Conviction was one of the titles at Ubisoft that I actually didn't hold out much hope for, fearing that the series was becoming tired and flawed as it plunged so quickly into its fifth instalment.
The version of Conviction that we got to see definitely didn't do anything to really wow us. Granted, it was a pre-alpha version that the developer told us was about three weeks behind its latest work on the game, but to be honest it still didn't show us anything ground breaking.
The preview we were treated to started with Sam Fisher at a newspaper office, handing some information over to a friend. It was immediately obvious that the team, who are the same group that previously crafted the first and (some would say) most excellent in the Splinter Cell series, were trying to take Sam in a new direction.

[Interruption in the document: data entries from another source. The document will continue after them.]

-- ==== Sys2Proof/Machine/Fetch.lean ====
section
/-! DEFINITION. Fetching the instruction at the pc, and placing a word there. Fetch is the MODEL's own: the spec names
it and gives nothing (20_memory R42, R43, R53; log 18, 19, 22). -/

namespace Sys2Proof.Machine

/-- What a fetch answers. -/
inductive Fetched where
  | instr (i : Instr)
  | fault (f : Fault)
  | refused (r : Refusal)
deriving DecidableEq, Repr

/-- The instruction of the word at the pc: AArch64 state only, 4-byte aligned, every byte present, one of the four
patterns (30_encoding R57, R62, R63). -/
def fetch (s : State) : Fetched :=
  if s.env.aarch32 then .refused .aarch32State
  else if s.pc.toNat % 4 ≠ 0 then .fault (.fetchUnaligned s.pc)
  else
    match s.mem.readBytes s.pc.toNat 4 with
    | .error a => .fault (.fetchUnmapped a)
    | .ok bytes =>
      match decode bytes with
      | .error e => .refused (.undecodable e)
      | .ok (i, _) => .instr i

/-- The state whose very next step fetches the word `w`: the word at the pc (made a multiple of 4), AArch64 state, the
PE's turn. Nothing else changes. -/
def State.placeWord (s : State) (w : InsnWord) : State :=
  let pc := s.pc &&& ~~~ 3
  { s with
    pc := pc
    env := { s.env with aarch32 := false }
    mem := s.mem.writeBytes pc.toNat (wordBytes w)
    schedule := [] }

end Sys2Proof.Machine
end

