-- ==== Sys2Proof/Tests/Slice0.lean ====
section
/-! SUPPORT. Tests: expected results are those of spec/95_test_vectors.md, named by its ids; then, for every statement
with hypotheses, a concrete state and operands that meet them. -/

namespace Sys2Proof.Machine

/-! ## Helpers -/

/-- A state at a level, with the quiet inputs: pc 0x1000, X1 = 0x300000, X3 = all ones, the rest marked by hand. -/
def demo (el : EL) : State :=
  { State.reset with
    env := { Env.quiet with el := el }
    pc := 0x1000
    x := (Vector.replicate 31 (0xAA : Word)).set 1 0x300000 |>.set 3 0xFFFFFFFFFFFFFFFF
    cpacr := 0x100000
    cptrEL2 := 0x1111111111111111
    nvMem := 0xAAAAAAAAAAAAAAAA }

/-- EL1 under nested virtualisation. -/
def demoNV (nvx : BitVec 3) : State :=
  { demo .el1 with env := { Env.quiet with el := .el1, el2Enabled := true, nvx := nvx } }

/-- A level with EL2 in host mode and Effective E2H = 1. -/
def demoHost (el : EL) : State :=
  { demo el with env := { Env.quiet with el := el, el2Enabled := true, effE2H := true, hostEL2 := true } }

/-- A state at EL1 with a word at its pc and a schedule. -/
def demoAt (w : InsnWord) (turns : List Turn) : State :=
  { demo .el1 with mem := Memory.writeBytes [] 0x1000 (wordBytes w), schedule := turns }

/-- The next state, where there is one. -/
def nextOf : Result → Option State
  | .next s => some s
  | _ => none

/-- The fault, where there is one. -/
def faultOf : Result → Option Fault
  | .fault f => some f
  | _ => none

/-- The refusal, where there is one. -/
def refusalOf : Result → Option Refusal
  | .refused r => some r
  | _ => none

/-! ## Well-formedness -/

theorem test_rt_thirty_one_fits : (Instr.mrsCpacrEl1 31).rtFits = true := by decide
/-- The one check, `rtFits` (30_encoding R58), refuses an operand number that `Rt` cannot hold. -/
theorem test_rt_thirty_two_refused : (Instr.msrCpacrEl12 32).rtFits = false := by decide

/-! ## Decoding: words written out from 30_encoding R57 and R56, vectors I1 to I17 -/

theorem test_decode_mrs_el1 : decodeWord 0b11010101001110000001000001011111#32 = .ok (.mrsCpacrEl1 31) := by decide
theorem test_decode_msr_el1 : decodeWord 0b11010101000110000001000001001010#32 = .ok (.msrCpacrEl1 10) := by decide
theorem test_decode_mrs_el12 : decodeWord 0b11010101001111010001000001000010#32 = .ok (.mrsCpacrEl12 2) := by decide
theorem test_decode_msr_el12 : decodeWord 0b11010101000111010001000001010001#32 = .ok (.msrCpacrEl12 17) := by decide
theorem test_decode_bytes_little_endian : decode [0x41, 0x10, 0x18, 0xD5, 0x07] = .ok (.msrCpacrEl1 1, [0x07]) := by
  decide
theorem test_decode_other_words_refused :
    [0xD5381020, 0xD5381060, 0xD5381140, 0xD5382040, 0xD53C1040, 0xD5301040, 0xD5581040, 0x55381040, 0x00000000].map
      (decodeTableWord 32) = List.replicate 9 none := by decide
theorem test_decode_short_refused : decode [0x41, 0x10, 0x18] = .error .truncated := by decide
theorem test_encode_msr_el1 : encode (.msrCpacrEl1 1) = [0x41, 0x10, 0x18, 0xD5] := by decide

/-! ## The instructions: one step each, vectors A1 to A62, W1, P3, P4, P6 -/

/-- A3. -/
theorem test_mrs_el1_reads_register :
    (nextOf (exec (.mrsCpacrEl1 0) (demo .el1))).map (fun s => (s.readX 0, s.pc)) = some (0x100000, 0x1004) := by decide
/-- A32: host mode redirects the name to CPTR_EL2. -/
theorem test_mrs_el1_host_reads_cptr :
    (nextOf (exec (.mrsCpacrEl1 5) (demoHost .el2))).map (fun s => s.readX 5) = some 0x1111111111111111 := by decide
/-- W1, S1: RES0 bits are filtered, the old value is pending. -/
theorem test_msr_el1_filters_and_keeps_old :
    (nextOf (exec (.msrCpacrEl1 3) (demo .el1))).map (fun s => (s.cpacr, s.stale)) = some (0x33330000, [0x100000]) := by
  decide
/-- A24, P3: to memory, unfiltered. -/
theorem test_msr_el1_nested_writes_memory :
    (nextOf (exec (.msrCpacrEl1 3) (demoNV 0b111))).map (fun s => (s.nvMem, s.cpacr, s.stale)) =
      some (0xFFFFFFFFFFFFFFFF, 0x100000, []) := by decide
/-- A53. -/
theorem test_mrs_el12_host_reads_register :
    (nextOf (exec (.mrsCpacrEl12 2) (demoHost .el2))).map (fun s => s.readX 2) = some 0x100000 := by decide
/-- A49, P3: the trap to EL2 and its record. -/
theorem test_mrs_el12_nested_traps :
    faultOf (exec (.mrsCpacrEl12 3) (demoNV 0b111)) =
      some (.systemAccessTrap ⟨.el1, .el2, 0x18, .unspecified, 0x1000⟩) := by decide
/-- A54. -/
theorem test_msr_el12_host_writes_register :
    (nextOf (exec (.msrCpacrEl12 1) (demoHost .el2))).map (fun s => (s.cpacr, s.cptrEL2)) =
      some (0x300000, 0x1111111111111111) := by decide
/-- A62. -/
theorem test_msr_el12_undefined_outside_host :
    faultOf (exec (.msrCpacrEl12 1) (demo .el3)) = some (.undefined .el3 0x1000) := by decide
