-- ==== Sys2Proof/Machine/State.lean ====
section
/-! DEFINITION. The state of one line controller module and of its queue of commands. -/
namespace Sys2Proof.Machine

/-- What the module sends out: Hallway messages as the commands they are to the partner (R500), frames of
its line ports (R281), PTP messages (R417), answers of the Savis link (R639) and ARP (R627, R629), the IDCODE register at TDO (R619). -/
inductive Out
  | hall (c : Instr)
  | frame (port : Nat) (f : Frame)
  | sync (ext : Bool) (port dom : Nat) (time : Nat)
  | delayReq (ext : Bool) (port dom : Nat)
  | delayResp (port clockId seq stamp : Nat)
  | ptpAnnounce (port dom : Nat) (utcValid : Bool) (utcOffset : Int)
  | reply (session reqId outcome reason qpos : Nat) (final : Bool) (data : List Byte) (cal : Nat) (calValid : Bool)
  | notify (session no reqId skipped tick : Nat) (data : List Byte)
  | closed (conn : Nat)
  | arp (eng2 : Bool) (ip : Nat) (gratuitous : Bool)
  | echo (eng2 : Bool) (ip : Nat)
  | tdo (v : W32)
deriving DecidableEq, Repr

/-- The module: everything but the queue of commands. `now` is the moment of the last event in ns of the
time base, `out` what the last command sent out. `free` counts the open values taken so far (the model's
own field, log entry 8). -/
structure Mod where
  now : Nat := 0
  out : List Out := []
  free : Nat := 0
  power : Power := {}
  sched : Sched := Sched.zero
  lanes : Lanes := ⟨Lane.zero, Lane.zero, Lane.zero⟩
  newel : Newel := Newel.zero
  prog : Program := {}
  access : Access := {}
  pantry : Pantry := Pantry.zero
  reflex : Reflex := Reflex.zero
  loops : Tab Loop := []
  wins : Tab Win := []
  conv : Conv := Conv.zero
  time : TimeSt := TimeSt.zero
  bolt : Bolt := Bolt.zero
  pair : Pair := Pair.zero
  hall : Hall := Hall.zero
  card : CardCtl := CardCtl.zero
  attic : Attic := Attic.zero
  upd : Update := { bank0 := { st := .good } }
  test : Test := {}
  savis : Savis := {}
deriving DecidableEq, Repr

/-- The state: the module and the commands that wait, first in, first out. -/
structure State where
  m : Mod
  pending : List Instr
deriving DecidableEq, Repr

/-- Reasons to stop with a fault. No command of this block has one: the manual gives every command an
effect. -/
inductive Fault
  /-- Raised by no command; it stands here because the outcome type asks for reasons. Safe. -/
  | noEffect
deriving DecidableEq, Repr

/-- Reasons to refuse a command. -/
inductive Refusal
  /-- A command whose meaning is not written yet, by its mnemonic: raised by `exec` alone. Safe. -/
  | notModelled (mnemonic : String)
deriving DecidableEq, Repr

/-- The module without supply, before the start condition of R591: every status object at its reset value
(log entry 1), no command waiting. -/
def State.reset : State := ⟨{}, []⟩

end Sys2Proof.Machine
end

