-- ==== Sys2Proof/Machine/Hallway.lean ====
section
/-! DEFINITION. The Hallway link, HELLO and AGREE, roles and time between the modules, forwarding to a shadow, relay frames
and the mirror (R84-R91, R104, R272, R304-R307, R426, R434, R471-R474, R479, R485-R489, R494-R509). -/
namespace Sys2Proof.Machine

/-! ### Link states (R494-R496) -/

/-- Power domain of the Hallway (R593). -/
def hallDomain : Nat := 11

/-- Sends a message while the link negotiates (R500). -/
def Mod.hallRaw (m : Mod) (f : Msg → Instr) : Mod :=
  let n := (tabGet m.hall.txSeq 0 0 + 1) % 2 ^ 32
  let h := m.hall
  { m with out := m.out ++ [.hall (f ⟨m.now, n, m.sched.tick % 2 ^ 32, true⟩)]
           hall := { h with txSeq := tabSet h.txSeq 0 n, txMsgs := inc32 h.txMsgs, lastTx := m.now } }

/-- The running bank. -/
def Update.running (u : Update) : Bank := if u.runBank then u.bank1 else u.bank0

/-- The pair feature levels and handover formats of the firmware in a bank (R559): 1 for a format 1 package (R560). A
firmware whose package header is not known supports 1-3 (log entry 17). -/
def Bank.levels (b : Bank) : Nat × Nat × Nat × Nat :=
  match b.pkg with
  | some k => if k.fmt = 1 then (1, 1, 1, 1) else (k.pflMin, k.pflMax, k.hofMin, k.hofMax)
  | none => (1, 3, 1, 3)

/-- The HELLO of this module (R501). -/
def Mod.hello (m : Mod) : Hello :=
  let b := m.upd.running
  let (p0, p1, h0, h1) := b.levels
  let img := m.joinImage
  { family := 1, part := 4820, hwRev := m.savis.hwRev, order := m.savis.order, side := m.side, fwVer := m.savis.fwVer
    fwSvn := b.svn, pflMin := p0, pflMax := p1, hofMin := h0, hofMax := h1, role := m.pair.role, img := img.isSome
    serial := m.savis.serial, generation := match img with | some i => i.generation | none => 0
    digest := match img with | some i => i.digest | none => 0
    l0 := if m.time.begun then 0 else m.ownL0
    epoch := (newerEpoch m.pair.epochHeld (newerEpoch m.pair.epochAttic m.pair.epochSeen)).getD 0 }

/-- The link leaves UP (R520). -/
def Hall.leaveUp (h : Hall) : Hall :=
  { h with linkDowns := if h.link = .up then inc32 h.linkDowns else h.linkDowns, pflNow := 0, hofNow := 0
           agree := none, partnerAgree := none, txSeq := [], rxSeq := [] }

/-- The link goes DOWN (R496, R499). -/
def Mod.linkDown (m : Mod) : Mod := { m with hall := { (m.hall.leaveUp) with link := .down } }

/-- The link enters HELLO and sends one (R496, R500). -/
def Mod.enterHello (m : Mod) : Mod :=
  let h := m.hello
  let m := { m with hall := { (m.hall.leaveUp) with link := .hello, own := some h } }
  m.hallRaw fun x => .mHello x h

/-- HALL_LANE_TRAINED (R496). -/
def execHallLaneTrained (t : Nat) (hl : Nat) (s : State) : Host.Outcome State Fault Refusal :=
  s.doesPair fun m =>
    let m := m.start t
    if !m.powered hallDomain then m
    else
      let m := { m with hall := { m.hall with hl0 := m.hall.hl0 || hl == 0, hl1 := m.hall.hl1 || hl == 1 } }
      if m.hall.link = .training then m.enterHello else m

/-- HALL_LANE_LOST (R496): the blocks in flight go over the other lane; how many there were is open (log entry 8). -/
def execHallLaneLost (t : Nat) (hl : Nat) (s : State) : Host.Outcome State Fault Refusal :=
  s.doesPair fun m =>
    let m := m.start t
    let was := m.hall.hl0 || m.hall.hl1
    let m := { m with hall := { m.hall with hl0 := m.hall.hl0 && hl ≠ 0, hl1 := m.hall.hl1 && hl ≠ 1 } }
    if m.hall.hl0 || m.hall.hl1 then
      if m.hall.link = .up then
        let (k, m) := m.open_
        { m with hall := { m.hall with replays := add32 m.hall.replays (k % 33) } }
      else m
    else if was && m.hall.link ≠ .refused then m.linkDown
    else m

/-- HALL_TRAINING_RETRY (R496, R604): training starts once the card read has ended, at once and then every 100 ms. -/
def execHallTrainingRetry (t : Nat) (s : State) : Host.Outcome State Fault Refusal :=
  s.doesPair fun m =>
    let m := m.start t
    if m.hall.link = .down && m.powered hallDomain && (m.power.boot = .ready || m.power.boot = .started) then
      { m with hall := { m.hall with link := .training, trainSince := m.now } }
    else m

/-- HALL_TRAINING_TIMEOUT (R496): no lane is trained 50 ms after training began. -/
def execHallTrainingTimeout (t : Nat) (s : State) : Host.Outcome State Fault Refusal :=
  s.doesPair fun m =>
    let m := m.start t
    if m.hall.link = .training && decide (m.hall.trainSince + 50000000 ≤ m.now) then m.linkDown else m

/-- HALL_LINK_BLOCK (R495): a good block is acknowledged and moves the stream on; a bad one is sent again. -/
def execHallLinkBlock (t : Nat) (hl : Nat) (seq : Nat) (crcOk : Bool) (s : State) : Host.Outcome State Fault Refusal :=
  s.does fun m =>
    let m := m.start t
    if !(if hl = 0 then m.hall.hl0 else m.hall.hl1) then m
    else if crcOk then { m with hall := { m.hall with blockSeq := seq, blocksTx := m.hall.blocksTx + 1 } }
    else { m with hall := { m.hall with replays := inc32 m.hall.replays } }

/-- HALL_IDLE_TIMER (R496): nothing was sent for 100 µs. -/
def execHallIdleTimer (t : Nat) (s : State) : Host.Outcome State Fault Refusal :=
  s.does fun m =>
    let m := m.start t
    if m.hall.lastTx + 100000 ≤ m.now then m.hallSend 0 fun h => .mIdle h else m

/-- HELLO_RESEND (R500): every 10 ms until AGREE. -/
def execHelloResend (t : Nat) (s : State) : Host.Outcome State Fault Refusal :=
  s.does fun m =>
    let m := m.start t
    match m.hall.link, m.hall.own with
    | .hello, some h => m.hallRaw fun x => .mHello x h
    | _, _ => m

/-- ROLE_PERIODIC (R500): every 1 ms. -/
def execRolePeriodic (t : Nat) (s : State) : Host.Outcome State Fault Refusal :=
  s.does fun m => (m.start t).sendRole

/-- TIME_ECHO_PERIODIC (R500, R509): the partner answers the last TIME; T4 is the owner's. -/
def execTimeEchoPeriodic (t : Nat) (s : State) : Host.Outcome State Fault Refusal :=
  s.does fun m =>
    let m := m.start t
    match m.hall.lastTime with
    | some (seq, _, t1, t2) =>
      if m.controls then m else m.hallSend 0 fun h => .mTimeEcho h seq t1 t2 (timeVal m.lt) ⟨0, 0, 0⟩
    | none => m

/-! ### Receiving a message (R498-R500) -/

/-- Takes a message of a class on a link that is UP: a failed check or a gap in MSEQ sets the link DOWN (R499). -/
def Mod.hallTake (m : Mod) (x : Msg) (cls : Nat) : Option Mod × Mod :=
  let m := m.start x.moment
  if m.hall.link ≠ .up then (none, m)
  else
    let gap : Bool := match tabFind m.hall.rxSeq cls with
      | some q => decide ((q + 1) % 2 ^ 32 ≠ x.mseq % 2 ^ 32)
      | none => false
    if !x.chkOk || gap then
      (none, ({ m with hall := { m.hall with chkErr := inc32 m.hall.chkErr } }).linkDown)
    else
      let h := m.hall
      let m := { m with hall := { h with rxSeq := tabSet h.rxSeq cls (x.mseq % 2 ^ 32), rxMsgs := inc32 h.rxMsgs
                                         lastRx := m.now } }
      (some m, m)

/-- The meaning of a message on a link that is UP. -/
def State.hears (s : State) (x : Msg) (cls : Nat) (f : Mod → Mod) : Host.Outcome State Fault Refusal :=
  s.doesPair fun m =>
    match m.hallTake x cls with
    | (some m, _) => f m
    | (none, m) => m

/-- A message that this module may not receive now counts as an error (R500). -/
def Mod.badMsg (m : Mod) : Mod := { m with hall := { m.hall with chkErr := inc32 m.hall.chkErr } }

/-! ### HELLO and AGREE (R502, R503, R485, R486) -/

/-- WINNER of two modules in OUT (R485): 0 and 1 a side, 2 CONFIG_CONFLICT, 3 neither has an image. -/
def winnerOf (a b : Hello) : Nat :=
  match a.img, b.img with
  | false, false => 3
  | true, false => a.side
  | false, true => b.side
  | true, true =>
    if a.generation = b.generation then (if a.digest = b.digest then 0 else 2)
    else if b.generation < a.generation then a.side else b.side

/-- The agreement of two HELLO bodies (R502). -/
def agreement (a b : Hello) : Agree :=
  let pflHi := min (min a.pflMax b.pflMax) 3
  let hofHi := min (min a.hofMax b.hofMax) pflHi
  let win := if a.role = .out ∧ b.role = .out then winnerOf a b else 4
  let l0 := max a.l0 b.l0
  if a.family ≠ b.family then ⟨0, 0, 1, 4, l0⟩
  else if a.side = b.side then ⟨0, 0, 2, 4, l0⟩
  else if pflHi < max a.pflMin b.pflMin ∨ pflHi = 0 then ⟨0, 0, 3, 4, l0⟩
  else ⟨pflHi, if max a.hofMin b.hofMin ≤ hofHi then hofHi else 0, 0, win, l0⟩

/-- Both AGREE bodies are known: the link goes UP or to REFUSED, or negotiates again when they differ (R496, R502). -/
def Mod.tryAgree (m : Mod) : Mod :=
  match m.hall.agree, m.hall.partnerAgree with
  | some a, some b =>
    if a ≠ b then m.enterHello
    else if a.result = 0 then
      let m := { m with
        hall := { m.hall with link := .up, pflNow := a.pfl, hofNow := a.hof, result := 0, lastRx := m.now
                              txSeq := [], rxSeq := [] }
        pair := { m.pair with pfl := a.pfl, hof := a.hof
                              partner := match m.hall.partner with | some h => some h.role | none => none }
        time := { m.time with l0 := if m.time.begun then m.time.l0 else max m.time.l0 a.l0 } }
      m.sendRole
    else
      let m := { m with hall := { (m.hall.leaveUp) with link := .refused, result := a.result } }
      if a.result = 2 && m.pair.role = .out then m.stayOut 0x0D else m
  | _, _ => m

/-- HELLO (R497, R502): while the link is UP it means that the partner has restarted. -/
def execMHello (x : Msg) (b : Hello) (s : State) : Host.Outcome State Fault Refusal :=
  s.doesPair fun m =>
    let m := m.start x.moment
    if !x.chkOk then
      let m := m.badMsg
      if m.hall.link = .up || m.hall.link = .hello then m.linkDown else m
    else if m.hall.link = .up || m.hall.link = .hello then
      let m := if m.hall.link = .up then (m.hallGone).enterHello else m
      let own := m.hall.own.getD m.hello
      let a := agreement own b
      let m := { m with hall := { m.hall with
        partner := some b, agree := some a, rxMsgs := inc32 m.hall.rxMsgs, partnerFw := b.fwVer, partnerHw := b.hwRev
        partnerOrder := b.order } }
      (m.hallRaw fun y => .mAgree y a).tryAgree
    else m

/-- AGREE (R502). -/
def execMAgree (x : Msg) (b : Agree) (s : State) : Host.Outcome State Fault Refusal :=
  s.doesPair fun m =>
    let m := m.start x.moment
    if m.hall.link ≠ .hello then m
    else if !x.chkOk then (m.badMsg).linkDown
    else ({ m with hall := { m.hall with partnerAgree := some b, rxMsgs := inc32 m.hall.rxMsgs } }).tryAgree

/-- IDLE (R496). -/
def execMIdle (x : Msg) (s : State) : Host.Outcome State Fault Refusal :=
  s.hears x 0 fun m => m

/-! ### Forwarding (R84, R90, R272, R507, R508) -/

/-- The module takes the owner's data: a shadow or joiner, or the old owner after the switch tick (R90, R479). -/
def Mod.follows (m : Mod) : Bool := (m.runs || m.pair.role = .joining) && !m.samplesSelf

/-- PAYLOAD (R272). -/
def execMPayload (x : Msg) (gen stn : Nat) (status input : List Byte) (s : State) : Host.Outcome State Fault Refusal :=
  s.hears x 1 fun m =>
    if m.follows && decide (m.sched.tick < gen) then
      ({ m with pantry := { m.pantry with payloads := m.pantry.payloads ++ [(gen, stn, status, input)] } }).tryTick
    else m

/-- CLOSE (R272). -/
def execMClose (x : Msg) (gen : Nat) (subst entered : List Nat) (good : List (Nat × Nat)) (s : State) :
    Host.Outcome State Fault Refusal :=
  s.hears x 1 fun m =>
    if m.follows && decide (m.sched.tick < gen) then
      ({ m with pantry := { m.pantry with closes := m.pantry.closes ++ [(gen, subst, entered, good)] } }).tryTick
    else m

/-- Takes the epoch in force at the owner (R456). -/
def Mod.holdEpoch (m : Mod) (e : BitVec 16) : Mod := { m with pair := { m.pair with epoch := e, epochHeld := some e } }

/-- SAMPLE (R84, R90): the owner's frozen sampled set of a tick. -/
def execMSample (x : Msg) (f : Frozen) (s : State) : Host.Outcome State Fault Refusal :=
  s.hears x 1 fun m =>
    if m.follows && decide (m.sched.tick < f.tick) then
      (({ m with hall := { m.hall with samples := m.hall.samples ++ [f] } }).holdEpoch f.epoch).tryTick
    else m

Gone is the skinhead look that Sam was last seen sporting in Double Agent and replacing it is what we affectionately call the new 'Spy-Hobo' look. With long black hair and a thick beard, Sam now creeps around sans night vision goggles and wearing a leather jacket with hood.
"We've seen Sam as a spy," The demonstrator told us as he pointed out some of the more subtle changes, "and as a double agent. Now, we see Sam Fisher as a fugitive from Third Echelon, his previous employers."
As a fugitive, Sam must try and prove his innocence in what we were assured promises to be a gripping story of betrayal and redemption. However, because Sam is now a fugitive, he cannot rely on the high-tech gadgets and shadow-filled environments that he is used to.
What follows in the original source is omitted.